Among the 616 718 neonates, 52 308 were positive for primary screening, 10 366 were recalled, 8 576 underwent genetic diagnosis, and 6 432 were confirmed with thalassemia by genetic diagnosis. The carrying rates of thalassemia genes in 2014-2018 were 5.81%, 5.47%, 5.96%, 6.91%, and 7.90% respectively, and showed an upward trend (P<0.001). The positive rates of neonatal thalassemia screening in 2014-2018 were 9.12%, 8.34%, 7.54%, 8.13%, and 9.32% respectively (P<0.001). The positive rates of genetic diagnosis of neonatal thalassemia in 2014-2018 were 0.89%, 1.11%, 1.24%, 0.90%, and 1.09% respectively (P<0.001). In 2014-2018, 5 098 cases of α-thalassemia were detected, accounting for 79.26% of all cases, and 1 230 cases of β-thalassemia were detected, accounting for 19.12% of all cases. The detection rate of α-thalassemia was significantly higher than that of β-thalassemia in each year (P<0.001). In 2014-2018, static α-thalassemia, mild α-thalassemia, and mild β-thalassemia were the main types observed in neonates.
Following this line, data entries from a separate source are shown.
/-- R375: EXTEND to a tentative count; none when no free page is left (R349) or the table is full. -/
def State.extendTo (s : State) (g t : Nat) : Option State :=
  let e := s.entry g
  let ps := (s.copyOf g).pagesOf e.c (e.c + t)
  if ps.any (fun n => decide (e.ptCap ≤ n)) then none
  else (extendPages g ps (s.dropLookaside g)).map (fun s => s.modEntry g (fun e => { e with tent := t }))

/-! ### Count tables (R382) -/

/-- The lowest record index that holds nothing. -/
def freeRecord (m : Map (Nat × Nat × Nat)) : Option Nat :=
  (List.range 4096).find? (fun i => (Map.find m i).isNone)

/-- The record with the smallest last position, the lowest index among equals. -/
def oldestRecord : Map (Nat × Nat × Nat) → Option (Nat × Nat)
  | [] => none
  | (i, _, _, p) :: l => match oldestRecord l with
    | some (j, q) => if q < p then some (j, q) else some (i, p)
    | none => some (i, p)

/-- Counts a token at a position; the flag tells of an eviction. -/
def countToken (m : Map (Nat × Nat × Nat)) (tok pos : Nat) : Map (Nat × Nat × Nat) × Bool :=
  match m.find? (fun r => r.2.1 == tok) with
  | some (i, _, c, _) => (Map.put m i (tok, Nat.min 65535 (c + 1), pos), false)
  | none => match freeRecord m with
    | some i => (Map.put m i (tok, 1, pos), false)
    | none => match oldestRecord m with
      | some (i, _) => (Map.put m i (tok, 1, pos), true)
      | none => (m, false)

/-- The count of a token, zero without a record (R383). -/
def countOf (m : Map (Nat × Nat × Nat)) (tok : Nat) : Nat :=
  match m.find? (fun r => r.2.1 == tok) with
  | some (_, _, c, _) => c
  | none => 0

/-- An entry without a count table counts nothing (R381). -/
def State.countTok (s : State) (g tok pos : Nat) : State :=
  if (s.entry g).countPage = 0 then s
  else s.modEntry g (fun e =>
    let (m, ev) := countToken e.counts tok pos
    { e with counts := m, evicted := e.evicted || ev })

def countToks (g : Nat) : Nat → List Nat → State → State
  | _, [], s => s
  | p, t :: l, s => countToks g (p + 1) l (s.countTok g t p)

/-! ### Rings (R419, R434 to R438) -/

/-- a − b in the sequences of rings. -/
def seqSub (a b : Nat) : Nat := (a + 2 ^ 32 - b % 2 ^ 32) % 2 ^ 32
def seqAdd (a b : Nat) : Nat := (a + b) % 2 ^ 32
/-- Whether `a` lies before `b` in the window of 2³¹. -/
def seqLt (a b : Nat) : Bool := a % 2 ^ 32 != b % 2 ^ 32 && decide (seqSub b a < 2 ^ 31)

def Endpoint.valid (e : Endpoint) : Bool := getBits e.cfg 63 1 == 1
def Endpoint.setup (e : Endpoint) : Bool := getBits e.cfg 62 1 == 1
def Endpoint.models (e : Endpoint) : Bool := getBits e.cfg 60 1 == 1
def Endpoint.slot (e : Endpoint) : Nat := getBits e.cfg 32 8
def Endpoint.first (e : Endpoint) : Nat := getBits e.cfg 0 32
def Endpoint.subSize (e : Endpoint) : Nat := 2 ^ getBits e.cfg 55 5
def Endpoint.cmpSize (e : Endpoint) : Nat := 2 ^ getBits e.cfg 50 5
def Endpoint.attached (e : Endpoint) : Bool := e.state == 3

/-- How far back from `n` the oldest ACCEPT lies whose item is not final. -/
def Endpoint.reach (e : Endpoint) (n : Nat) : Nat := (e.items.map (fun i => seqSub n i.cseq)).foldl Nat.max 0
/-- The oldest unresolved ACCEPT after the entry of sequence `c` (Table 12-7, floor). -/
def Endpoint.floorAt (e : Endpoint) (c : Nat) : Nat := seqSub (seqAdd c 1) (e.reach (seqAdd c 1))
/-- U and F of R436. -/
def Endpoint.unresolved (e : Endpoint) : Nat := e.items.length
def Endpoint.room (e : Endpoint) : Nat := e.cmpSize - Nat.max (seqSub e.nextCmp e.head) (e.reach e.nextCmp)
Most of the neonates with thalassemia have α-thalassemia in Dongguan, with static α-thalassemia and mild α-thalassemia as the main types. The carrying rate of thalassemia genes keeps increasing in neonates in Dongguan, and the prevention and treatment of thalassemia is still challenging.
研究中国东莞新生儿地中海贫血的基因分布特征以及2014 - 2018年东莞新生儿地中海贫血基因分布特征的变化趋势。
对东莞新生儿疾病筛查系统2014年1月至2018年12月期间新生儿地中海贫血筛查数据进行回顾性分析。共纳入616718例在东莞出生的新生儿。
在616718例新生儿中,初筛阳性52308例,召回10366例,接受基因诊断8576例,基因诊断确诊地中海贫血6432例。2014 - 2018年地中海贫血基因携带率分别为5.81%、5.47%、5.96%、6.91%和7.90%,呈上升趋势(P<0.001)。2014 - 2018年新生儿地中海贫血筛查阳性率分别为9.12%、8.34%、7.54%、8.13%和9.32%(P<0.001)。2014 - 2018年新生儿地中海贫血基因诊断阳性率分别为0.89%、1.11%、1.24%、0.90%和1.09%(P<0.001)。2014 - 2018年共检测到α地中海贫血5098例,占所有病例的79.26%,检测到β地中海贫血1230例,占所有病例的19.12%。每年α地中海贫血的检出率均显著高于β地中海贫血(P<0.001)。2014 - 2018年,新生儿中以静止型α地中海贫血、轻型α地中海贫血和轻型β地中海贫血为主。
东莞新生儿地中海贫血以α地中海贫血为主,静止型α地中海贫血和轻型α地中海贫血为主要类型。东莞新生儿地中海贫血基因携带率持续上升,地中海贫血的防治仍具有挑战性。